------ Input for this task
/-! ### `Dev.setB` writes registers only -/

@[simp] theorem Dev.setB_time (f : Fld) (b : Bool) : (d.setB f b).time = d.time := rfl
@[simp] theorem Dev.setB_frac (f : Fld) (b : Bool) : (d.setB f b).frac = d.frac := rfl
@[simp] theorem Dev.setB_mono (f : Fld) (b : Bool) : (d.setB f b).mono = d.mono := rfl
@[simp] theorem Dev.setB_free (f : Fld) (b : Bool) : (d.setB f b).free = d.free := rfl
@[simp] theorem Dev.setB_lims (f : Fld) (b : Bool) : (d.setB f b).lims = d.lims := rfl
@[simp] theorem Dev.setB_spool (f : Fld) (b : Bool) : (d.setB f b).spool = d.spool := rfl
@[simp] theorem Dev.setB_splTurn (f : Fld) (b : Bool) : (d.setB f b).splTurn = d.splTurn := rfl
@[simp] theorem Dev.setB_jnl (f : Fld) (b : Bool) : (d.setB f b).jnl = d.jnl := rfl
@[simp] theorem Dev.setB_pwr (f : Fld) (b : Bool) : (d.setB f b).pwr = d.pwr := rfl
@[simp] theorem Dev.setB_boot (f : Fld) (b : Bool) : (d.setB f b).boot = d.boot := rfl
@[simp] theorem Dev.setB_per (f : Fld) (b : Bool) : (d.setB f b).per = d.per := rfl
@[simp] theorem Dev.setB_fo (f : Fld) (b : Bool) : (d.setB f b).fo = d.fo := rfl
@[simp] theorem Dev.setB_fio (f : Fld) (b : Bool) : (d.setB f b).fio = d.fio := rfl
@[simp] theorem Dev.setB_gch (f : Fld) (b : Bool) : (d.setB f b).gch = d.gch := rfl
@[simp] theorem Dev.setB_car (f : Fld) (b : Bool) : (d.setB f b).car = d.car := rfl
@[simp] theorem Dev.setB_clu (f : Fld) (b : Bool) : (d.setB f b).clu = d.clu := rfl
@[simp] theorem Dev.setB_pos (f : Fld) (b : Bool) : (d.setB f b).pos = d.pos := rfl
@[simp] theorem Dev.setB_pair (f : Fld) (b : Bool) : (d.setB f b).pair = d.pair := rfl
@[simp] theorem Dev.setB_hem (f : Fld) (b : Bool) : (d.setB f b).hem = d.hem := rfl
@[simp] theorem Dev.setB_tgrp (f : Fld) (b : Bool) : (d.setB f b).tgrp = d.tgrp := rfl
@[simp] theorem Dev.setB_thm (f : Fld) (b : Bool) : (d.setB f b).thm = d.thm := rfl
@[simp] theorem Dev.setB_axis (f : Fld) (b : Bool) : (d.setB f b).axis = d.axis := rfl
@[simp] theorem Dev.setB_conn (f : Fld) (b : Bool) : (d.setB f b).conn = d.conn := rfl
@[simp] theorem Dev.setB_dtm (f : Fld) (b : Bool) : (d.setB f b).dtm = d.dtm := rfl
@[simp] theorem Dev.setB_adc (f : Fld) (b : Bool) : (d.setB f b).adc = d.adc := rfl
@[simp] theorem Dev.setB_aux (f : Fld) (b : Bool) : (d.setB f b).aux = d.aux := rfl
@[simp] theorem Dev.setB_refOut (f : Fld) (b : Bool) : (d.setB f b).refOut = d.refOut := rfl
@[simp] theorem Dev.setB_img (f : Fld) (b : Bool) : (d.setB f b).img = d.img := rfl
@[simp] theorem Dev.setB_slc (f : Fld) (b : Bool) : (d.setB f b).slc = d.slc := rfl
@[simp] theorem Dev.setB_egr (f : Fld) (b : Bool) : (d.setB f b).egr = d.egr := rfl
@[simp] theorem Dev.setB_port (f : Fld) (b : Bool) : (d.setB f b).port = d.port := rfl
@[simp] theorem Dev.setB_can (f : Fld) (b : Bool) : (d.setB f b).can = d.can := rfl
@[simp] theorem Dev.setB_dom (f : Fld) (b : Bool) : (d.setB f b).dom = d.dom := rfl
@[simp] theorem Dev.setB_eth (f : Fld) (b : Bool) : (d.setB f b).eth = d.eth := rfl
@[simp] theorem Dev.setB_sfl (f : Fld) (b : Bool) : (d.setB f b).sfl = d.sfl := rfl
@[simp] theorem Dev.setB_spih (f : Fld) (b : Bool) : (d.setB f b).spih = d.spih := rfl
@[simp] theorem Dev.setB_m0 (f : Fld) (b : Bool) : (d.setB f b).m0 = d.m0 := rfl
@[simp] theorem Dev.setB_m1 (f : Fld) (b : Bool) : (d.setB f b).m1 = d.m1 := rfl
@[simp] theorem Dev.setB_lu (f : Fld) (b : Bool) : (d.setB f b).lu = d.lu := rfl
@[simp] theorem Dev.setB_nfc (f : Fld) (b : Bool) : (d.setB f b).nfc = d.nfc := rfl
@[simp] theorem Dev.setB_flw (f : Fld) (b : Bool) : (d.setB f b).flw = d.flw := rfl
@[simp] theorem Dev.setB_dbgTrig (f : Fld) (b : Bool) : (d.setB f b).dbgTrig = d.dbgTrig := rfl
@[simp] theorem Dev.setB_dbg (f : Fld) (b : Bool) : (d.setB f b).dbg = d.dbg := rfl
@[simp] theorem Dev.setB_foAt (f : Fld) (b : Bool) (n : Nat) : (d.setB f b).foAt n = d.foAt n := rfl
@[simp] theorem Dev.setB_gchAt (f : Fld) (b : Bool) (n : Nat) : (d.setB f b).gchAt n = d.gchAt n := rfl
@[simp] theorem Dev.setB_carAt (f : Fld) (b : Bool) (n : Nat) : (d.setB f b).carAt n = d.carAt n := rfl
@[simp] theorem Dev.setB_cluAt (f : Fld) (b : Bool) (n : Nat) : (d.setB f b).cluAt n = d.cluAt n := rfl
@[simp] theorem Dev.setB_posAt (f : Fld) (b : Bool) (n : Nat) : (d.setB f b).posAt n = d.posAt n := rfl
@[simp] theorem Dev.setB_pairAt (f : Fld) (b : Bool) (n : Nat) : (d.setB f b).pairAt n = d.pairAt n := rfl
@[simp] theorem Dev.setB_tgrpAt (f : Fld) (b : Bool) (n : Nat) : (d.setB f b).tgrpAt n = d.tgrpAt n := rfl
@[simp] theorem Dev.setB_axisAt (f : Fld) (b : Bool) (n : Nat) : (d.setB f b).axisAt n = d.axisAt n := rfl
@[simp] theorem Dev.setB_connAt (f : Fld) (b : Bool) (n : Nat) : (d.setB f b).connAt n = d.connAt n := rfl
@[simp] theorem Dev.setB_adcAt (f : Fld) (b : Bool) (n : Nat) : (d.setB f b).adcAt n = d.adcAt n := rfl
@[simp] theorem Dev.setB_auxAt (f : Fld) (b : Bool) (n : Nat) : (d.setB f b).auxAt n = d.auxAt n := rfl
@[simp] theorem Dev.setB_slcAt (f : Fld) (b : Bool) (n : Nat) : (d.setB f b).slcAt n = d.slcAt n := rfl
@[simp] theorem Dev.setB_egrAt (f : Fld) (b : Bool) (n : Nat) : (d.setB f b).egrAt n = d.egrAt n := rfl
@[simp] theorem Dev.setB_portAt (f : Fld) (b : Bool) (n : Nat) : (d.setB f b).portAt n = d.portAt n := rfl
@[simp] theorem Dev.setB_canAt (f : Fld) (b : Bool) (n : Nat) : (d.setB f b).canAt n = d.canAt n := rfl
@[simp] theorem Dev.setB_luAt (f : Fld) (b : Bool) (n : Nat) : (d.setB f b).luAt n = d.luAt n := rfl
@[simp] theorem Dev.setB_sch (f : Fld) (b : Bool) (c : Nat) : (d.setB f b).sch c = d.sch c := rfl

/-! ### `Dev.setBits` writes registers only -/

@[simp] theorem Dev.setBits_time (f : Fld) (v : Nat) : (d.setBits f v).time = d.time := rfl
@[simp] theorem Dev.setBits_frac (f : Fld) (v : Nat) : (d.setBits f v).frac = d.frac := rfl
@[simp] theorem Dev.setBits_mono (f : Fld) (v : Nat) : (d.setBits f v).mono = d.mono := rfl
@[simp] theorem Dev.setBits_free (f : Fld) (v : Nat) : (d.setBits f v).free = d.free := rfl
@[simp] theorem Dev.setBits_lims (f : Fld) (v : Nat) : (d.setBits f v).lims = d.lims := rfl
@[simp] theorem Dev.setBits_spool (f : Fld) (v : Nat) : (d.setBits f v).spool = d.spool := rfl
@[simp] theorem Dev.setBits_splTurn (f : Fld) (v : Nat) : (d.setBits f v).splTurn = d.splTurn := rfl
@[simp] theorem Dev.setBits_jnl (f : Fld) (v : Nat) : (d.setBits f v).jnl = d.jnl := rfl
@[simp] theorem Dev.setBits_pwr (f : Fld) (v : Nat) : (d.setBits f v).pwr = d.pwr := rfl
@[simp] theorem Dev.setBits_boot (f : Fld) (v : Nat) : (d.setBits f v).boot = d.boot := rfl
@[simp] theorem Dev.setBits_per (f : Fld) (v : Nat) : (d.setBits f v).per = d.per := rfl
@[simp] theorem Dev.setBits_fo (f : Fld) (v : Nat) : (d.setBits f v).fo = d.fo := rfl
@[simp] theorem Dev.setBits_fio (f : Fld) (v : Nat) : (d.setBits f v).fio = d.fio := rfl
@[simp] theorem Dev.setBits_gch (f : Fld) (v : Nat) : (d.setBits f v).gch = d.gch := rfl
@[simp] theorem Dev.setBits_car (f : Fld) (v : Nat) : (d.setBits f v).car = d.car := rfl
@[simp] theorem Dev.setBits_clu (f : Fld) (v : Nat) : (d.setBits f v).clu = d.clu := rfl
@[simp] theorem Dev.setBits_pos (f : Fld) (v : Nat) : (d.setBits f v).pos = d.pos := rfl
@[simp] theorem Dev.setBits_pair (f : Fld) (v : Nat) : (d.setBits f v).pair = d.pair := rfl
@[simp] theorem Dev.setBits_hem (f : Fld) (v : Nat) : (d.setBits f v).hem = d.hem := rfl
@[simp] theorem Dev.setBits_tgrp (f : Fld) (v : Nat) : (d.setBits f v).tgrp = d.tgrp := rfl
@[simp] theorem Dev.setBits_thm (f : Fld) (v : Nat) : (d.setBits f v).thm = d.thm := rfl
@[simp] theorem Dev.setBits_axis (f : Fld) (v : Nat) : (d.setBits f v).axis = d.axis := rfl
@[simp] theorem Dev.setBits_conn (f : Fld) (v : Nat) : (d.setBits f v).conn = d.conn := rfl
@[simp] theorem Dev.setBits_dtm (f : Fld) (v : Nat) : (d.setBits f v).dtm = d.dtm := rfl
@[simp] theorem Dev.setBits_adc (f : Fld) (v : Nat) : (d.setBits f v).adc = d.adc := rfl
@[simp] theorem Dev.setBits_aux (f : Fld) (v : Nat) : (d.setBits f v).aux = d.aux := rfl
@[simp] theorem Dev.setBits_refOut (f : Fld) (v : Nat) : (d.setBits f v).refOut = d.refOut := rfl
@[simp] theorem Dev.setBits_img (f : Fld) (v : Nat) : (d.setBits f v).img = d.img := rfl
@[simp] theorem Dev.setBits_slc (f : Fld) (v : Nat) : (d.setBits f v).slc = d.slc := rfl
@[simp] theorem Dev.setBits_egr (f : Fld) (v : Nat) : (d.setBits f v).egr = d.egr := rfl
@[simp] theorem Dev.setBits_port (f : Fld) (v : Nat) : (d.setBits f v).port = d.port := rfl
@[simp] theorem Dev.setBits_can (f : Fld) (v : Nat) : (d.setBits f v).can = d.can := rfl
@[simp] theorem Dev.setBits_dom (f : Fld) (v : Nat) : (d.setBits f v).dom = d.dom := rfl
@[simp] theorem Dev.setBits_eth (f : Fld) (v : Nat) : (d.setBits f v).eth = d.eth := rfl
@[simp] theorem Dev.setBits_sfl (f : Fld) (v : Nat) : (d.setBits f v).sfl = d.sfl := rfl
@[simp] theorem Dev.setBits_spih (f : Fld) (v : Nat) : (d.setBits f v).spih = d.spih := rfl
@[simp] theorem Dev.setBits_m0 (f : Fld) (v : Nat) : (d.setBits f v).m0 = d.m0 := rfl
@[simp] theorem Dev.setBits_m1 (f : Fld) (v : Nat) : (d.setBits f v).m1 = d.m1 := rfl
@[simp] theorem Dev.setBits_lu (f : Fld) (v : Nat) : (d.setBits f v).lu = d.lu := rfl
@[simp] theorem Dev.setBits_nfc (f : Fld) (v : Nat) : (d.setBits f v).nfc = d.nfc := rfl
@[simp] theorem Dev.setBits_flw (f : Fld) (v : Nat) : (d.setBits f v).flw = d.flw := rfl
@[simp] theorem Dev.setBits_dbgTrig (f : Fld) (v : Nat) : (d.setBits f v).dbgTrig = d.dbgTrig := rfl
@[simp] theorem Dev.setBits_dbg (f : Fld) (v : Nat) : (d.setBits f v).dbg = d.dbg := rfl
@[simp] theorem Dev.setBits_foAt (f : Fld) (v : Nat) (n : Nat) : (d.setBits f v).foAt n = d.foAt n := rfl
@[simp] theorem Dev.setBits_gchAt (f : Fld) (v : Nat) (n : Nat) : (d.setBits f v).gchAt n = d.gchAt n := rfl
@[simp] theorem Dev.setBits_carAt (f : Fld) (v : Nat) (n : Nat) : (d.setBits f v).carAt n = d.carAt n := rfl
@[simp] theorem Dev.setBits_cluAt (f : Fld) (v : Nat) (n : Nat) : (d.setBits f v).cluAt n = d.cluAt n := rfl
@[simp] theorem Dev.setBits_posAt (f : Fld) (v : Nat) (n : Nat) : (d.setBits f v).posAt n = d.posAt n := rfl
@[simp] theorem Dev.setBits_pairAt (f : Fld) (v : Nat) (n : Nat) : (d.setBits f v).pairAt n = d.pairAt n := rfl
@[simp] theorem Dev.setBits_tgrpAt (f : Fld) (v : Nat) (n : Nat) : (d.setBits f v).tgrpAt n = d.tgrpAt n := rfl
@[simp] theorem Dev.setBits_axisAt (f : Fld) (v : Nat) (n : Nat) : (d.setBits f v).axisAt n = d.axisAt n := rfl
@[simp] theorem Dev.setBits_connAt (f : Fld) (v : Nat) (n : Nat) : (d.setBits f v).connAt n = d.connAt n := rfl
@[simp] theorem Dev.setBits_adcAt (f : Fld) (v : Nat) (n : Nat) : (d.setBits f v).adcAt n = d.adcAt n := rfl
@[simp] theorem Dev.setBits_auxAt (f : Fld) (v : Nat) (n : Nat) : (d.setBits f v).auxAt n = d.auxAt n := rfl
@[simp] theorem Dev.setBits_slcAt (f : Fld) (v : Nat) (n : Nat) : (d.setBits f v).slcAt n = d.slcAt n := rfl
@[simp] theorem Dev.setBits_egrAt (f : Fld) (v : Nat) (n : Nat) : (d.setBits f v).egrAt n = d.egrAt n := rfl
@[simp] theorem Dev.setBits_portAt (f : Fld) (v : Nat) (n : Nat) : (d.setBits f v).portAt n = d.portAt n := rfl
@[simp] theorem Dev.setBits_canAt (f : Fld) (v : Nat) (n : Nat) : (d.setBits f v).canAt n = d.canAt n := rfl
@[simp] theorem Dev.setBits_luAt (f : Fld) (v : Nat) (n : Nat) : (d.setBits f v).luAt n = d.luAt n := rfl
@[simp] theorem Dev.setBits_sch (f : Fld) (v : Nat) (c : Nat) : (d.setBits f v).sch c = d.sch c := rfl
------------
Assignment
Given the listing, work out the number of lines in which the word "connAt" is found, and supply only that number.

Response for this exercise
2